The six times the word “place” appears in the episode of Jacob’s dream of a ladder reaching heaven with angels ascending and descending corresponds to the six directions of a cube, the archetypal form of all space. Rabbi Yitzchak Ginsburgh in his book, Living in Divine Space, explains how the six directions of a cube relate to six constant mitzvot incumbent on all Jews, at all times, and in all places, as taught by Maimonides. In the introduction to the Sefer Hachinuch, it hints to a further connection between these six mitzvot and the six cities of refuge in ancient Israel, where those who killed inadvertently were given the opportunity to find haven in six cities of refuge.
Rabbi Ginsburgh teaches that a city of refuge in a spiritual and psychological sense still exists today in the form of Jewish meditation and specifically on meditating on these six constant mitzvot. Through contemplating the deeper meanings of the mitzvot and their manifold associations with the directions, the sefirot and various archetypal souls who represent these mitzvot and sefirot, one orients him or herself in the middle of the cube, creating a spiritual force field and a true center focus, with which one can then go out into the world.

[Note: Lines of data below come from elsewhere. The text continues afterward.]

/-! ## What answers a directive (R79) -/

theorem actBankSet_answered (bank present : Byte) (susceptance : Half) (state : Byte) (s : State) :
    (actBankSet bank present susceptance state s).2.isSome = true := by
  have record : ∀ n st x, (setBankRecord n st x s).2.isSome = true := fun _ _ _ => rfl
  unfold actBankSet
  split
  · rfl
  · split
    · split
      · rfl
      · exact record _ _ _
    · split
      · split
        · rfl
        · split
          · rfl
          · exact record _ _ _
      · rfl
    · rfl

theorem actTableWrite_answered (start : Half) (n fill : Byte) (values : List Half) (s : State) :
    (actTableWrite start n fill values s).2.isSome = true := by
  unfold actTableWrite
  split
  · rfl
  · split
    · split
      · rfl
      · split <;> rfl
    · rfl

/-- R79: a TABLE_COMMIT without an answer is pending, with its tag recorded. -/
theorem actTableCommit_deferred {tag : Byte} {s : State} (h : (actTableCommit tag s).2 = none) :
    s.tables.commit = none ∧ (actTableCommit tag s).1 = s.setTables { s.tables with commit := some tag } := by
  unfold actTableCommit at h ⊢
  split
  · next hc => simp [hc, State.refuse] at h
  · next hc =>
    refine ⟨by simpa using hc, ?_⟩
    split
    · next i hi => simp [hc, hi] at h
    · next hi =>
      split
      · rfl
      · next hr => simp [hc, hi, hr, State.done] at h

/-- R172: every directive but a TABLE_COMMIT is answered as it acts. -/
theorem act_answered (d : Directive) (s : State) (h : d.request ≠ .tableCommit) : (act d s).2.isSome = true := by
  unfold act
  split
  case h_3 => unfold actCounters; split <;> rfl
  case h_5 => unfold actGet; split <;> rfl
  case h_6 =>
    unfold actSet
    split
    · rfl
    · split
      · rfl
      · split <;> rfl
  case h_7 =>
    unfold actMapSet
    split
    · rfl
    · split <;> rfl
  case h_8 =>
    unfold actSourceSet
    split
    · rfl
    · split <;> rfl
  case h_9 =>
    unfold actAuxSet
    split
    · rfl
    · split <;> rfl
  case h_10 => exact actBankSet_answered _ _ _ _ s
  case h_11 =>
    unfold actBankForce
    split
    · split
      · rfl
      · split <;> rfl
    · rfl
  case h_12 => exact actTableWrite_answered _ _ _ _ s
  case h_13 =>
    unfold actTableRead
    split
    · split <;> rfl
    · rfl
  case h_14 => unfold actTableCopy; split <;> rfl
  case h_15 hr => exact absurd hr h
  case h_16 =>
    unfold actMode
    split
    · rfl
    · split <;> rfl
  case h_17 => unfold actBlock; split <;> rfl
  case h_19 =>
    unfold actCaptureSet
    split
    · split <;> rfl
    · rfl
  case h_20 => unfold actCaptureTrigger; split <;> rfl
  case h_21 => unfold actCaptureRead; split <;> rfl
  case h_23 => unfold actNoticeSet; split <;> rfl
  case h_24 => unfold actNoticeClear; split <;> rfl
  case h_25 => unfold actReset; split <;> rfl
  all_goals rfl

/-- R79: a directive without an answer is a TABLE_COMMIT that has become pending. -/
theorem act_deferred {d : Directive} {s : State} (h : (act d s).2 = none) :
    s.tables.commit = none ∧ (act d s).1 = s.setTables { s.tables with commit := some d.tag } := by
  have request : d.request = .tableCommit := by
    by_contra hne
    simpa [h] using act_answered d s hne
  have acts : act d s = actTableCommit d.tag s := by
    unfold act
    rw [request]
  rw [acts] at h ⊢
  exact actTableCommit_deferred h

/-! ## Directives that leave the station's part -/

theorem station_clearCounters (s : State) (g : CounterGroup) : (clearCounters s g).station = s.station := by
  cases g <;> rfl

theorem station_actMapSet (quantity source channel : Byte) (s : State) :
    (actMapSet quantity source channel s).1.station = s.station := by
  unfold actMapSet
  split
  · rfl
  · split <;> rfl

theorem station_actTableWrite (start : Half) (n fill : Byte) (values : List Half) (s : State) :
    (actTableWrite start n fill values s).1.station = s.station := by
  unfold actTableWrite
  split
  · rfl
  · split
    · split
      · rfl
      · split <;> rfl
    · rfl

theorem station_actTableRead (bank : Byte) (start : Half) (n : Byte) (s : State) :
    (actTableRead bank start n s).1.station = s.station := by
  unfold actTableRead
  split
  · split <;> rfl
  · rfl
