-- ==== Sys2Proof/Word.lean ====
section
/-! DEFINITION. The plain data every other file speaks of: bytes, line levels, pulse symbols and their segments. -/

namespace Sys2Proof

/-- One payload byte (spec/00_scope.md R9, spec/20_memory.md R51). -/
abbrev Byte := BitVec 8

/-- A payload: a byte buffer (spec/20_memory.md R50). -/
abbrev Payload := List Byte

/-- A duration field of a symbol, `DUR_W = 15` bits of ticks (spec/30_encoding.md R74). -/
abbrev Ticks := BitVec 15

/-- A line level (spec/30_encoding.md R71). -/
inductive Level where
  | low
  | high
deriving DecidableEq, Repr, Inhabited

/-- One (duration, level) pair of a pulse symbol (spec/00_scope.md R13, "segment"). -/
structure Segment where
  duration : Ticks
  level : Level
deriving DecidableEq, Repr, Inhabited

/-- A pulse symbol: two segments, four fields (spec/30_encoding.md R70). -/
structure Symbol where
  duration0 : Ticks
  level0 : Level
  duration1 : Ticks
  level1 : Level
deriving DecidableEq, Repr, Inhabited

end Sys2Proof
end

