/-! ### Reading a request -/

@[simp] theorem consume_pin (rest : List Byte) (s : State) : (State.consume rest s).pin = s.pin := rfl
@[simp] theorem consume_tb (rest : List Byte) (s : State) : (State.consume rest s).tb = s.tb := rfl
@[simp] theorem consume_profile (rest : List Byte) (s : State) : (State.consume rest s).profile = s.profile := rfl
@[simp] theorem consume_impl (rest : List Byte) (s : State) : (State.consume rest s).impl = s.impl := rfl
@[simp] theorem consume_blk (rest : List Byte) (s : State) : (State.consume rest s).blk = s.blk := rfl
@[simp] theorem consume_fault (rest : List Byte) (s : State) : (State.consume rest s).fault = s.fault := rfl
@[simp] theorem consume_dst (rest : List Byte) (s : State) : (State.consume rest s).dst = s.dst := rfl
@[simp] theorem consume_resp (rest : List Byte) (s : State) : (State.consume rest s).resp = s.resp := rfl
@[simp] theorem consume_flags (rest : List Byte) (s : State) : (State.consume rest s).flags = s.flags := rfl
@[simp] theorem consume_begun (rest : List Byte) (s : State) : (State.consume rest s).begun = s.begun := rfl
@[simp] theorem consume_inFlight (rest : List Byte) (s : State) : (State.consume rest s).inFlight = s.inFlight := rfl
@[simp] theorem consume_idleLevel (rest : List Byte) (s : State) : (State.consume rest s).idleLevel = s.idleLevel := rfl
@[simp] theorem consume_line (rest : List Byte) (s : State) : (State.consume rest s).line = s.line := rfl
@[simp] theorem consume_wait (rest : List Byte) (s : State) : (State.consume rest s).wait = s.wait := rfl
@[simp] theorem consume_tx (rest : List Byte) (s : State) : (State.consume rest s).tx = s.tx := rfl
@[simp] theorem consume_buf (rest : List Byte) (s : State) : (State.consume rest s).buf = s.buf := rfl
@[simp] theorem consume_wave (rest : List Byte) (s : State) : (State.consume rest s).wave = s.wave := rfl
@[simp] theorem consume_inbox (rest : List Byte) (s : State) : (State.consume rest s).inbox = rest := rfl
@[simp] theorem consume_turns (rest : List Byte) (s : State) : (State.consume rest s).turns = s.turns := rfl
@[simp] theorem consume_fails (rest : List Byte) (s : State) : (State.consume rest s).fails = s.fails := rfl
@[simp] theorem consume_dummies (rest : List Byte) (s : State) : (State.consume rest s).dummies = s.dummies := rfl
@[simp] theorem consume_seq (rest : List Byte) (s : State) : (State.consume rest s).seq = s.seq := rfl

The one meditating represents the middle, seventh point, which has its associations, as well as a mitzvah which “aspires” to be constant, as taught in the Talmud: “Would that a person pray all the day continually”. King David alluded to this when exclaiming: “And I am prayer.”
This meditation, based on the six directions of space, is one of the secrets of shaking the four species on the holiday of Succot to the six directions.
The six/seven mitzvot and their related associations are:
|Constant Mitzvah||Direction||Sefirah||Sefirah||Inner Sense||Soul|
|Belief in existence of God||Above||Netzach||Victory||Security||Moses|
|Not believing in other gods||Below||Hod||Glory||Acknowledgment||Aaron|
|Belief that God is One||Front/East||Tiferet||Beauty||Compassion||Jacob|
|Love of God||Right/South||Chesed||Kindness||Love||Abraham|
|Fear/Awe of God||Left/North||Gevurah||Strength||Fear||Isaac|
|Not straying after negative thoughts||Behind/West||Yesod||Foundation||Truth||Joseph|
The above chart is the skeleton of the meditation, which is at once mystically potent, yet very practical in its application to daily life. Once the associations are learned there is no limit of depths that can be reached through this and other forms of Jewish meditation.
Meditation in a sense is creating a dream state, where the conscious and subconscious elements of the psyche, the intellect and the emotions merge together in harmony and creative endeavor. As in a dream, meditation lifts us above the strictures of time and space, giving leave of the soul to soar to the heart of heaven. Afterwards, one needs to interpret the meditation, just as a dream needs interpreting, in order to fully integrate that which was learned and gained by the experience.
For those who take the time and make the effort to meditate and contemplate the deep secrets of time and space hidden in the Torah, one is able to come to the same conclusion as Jacob: “How awesome is this place! This in none other than the house of God and this is the gate of the heavens.”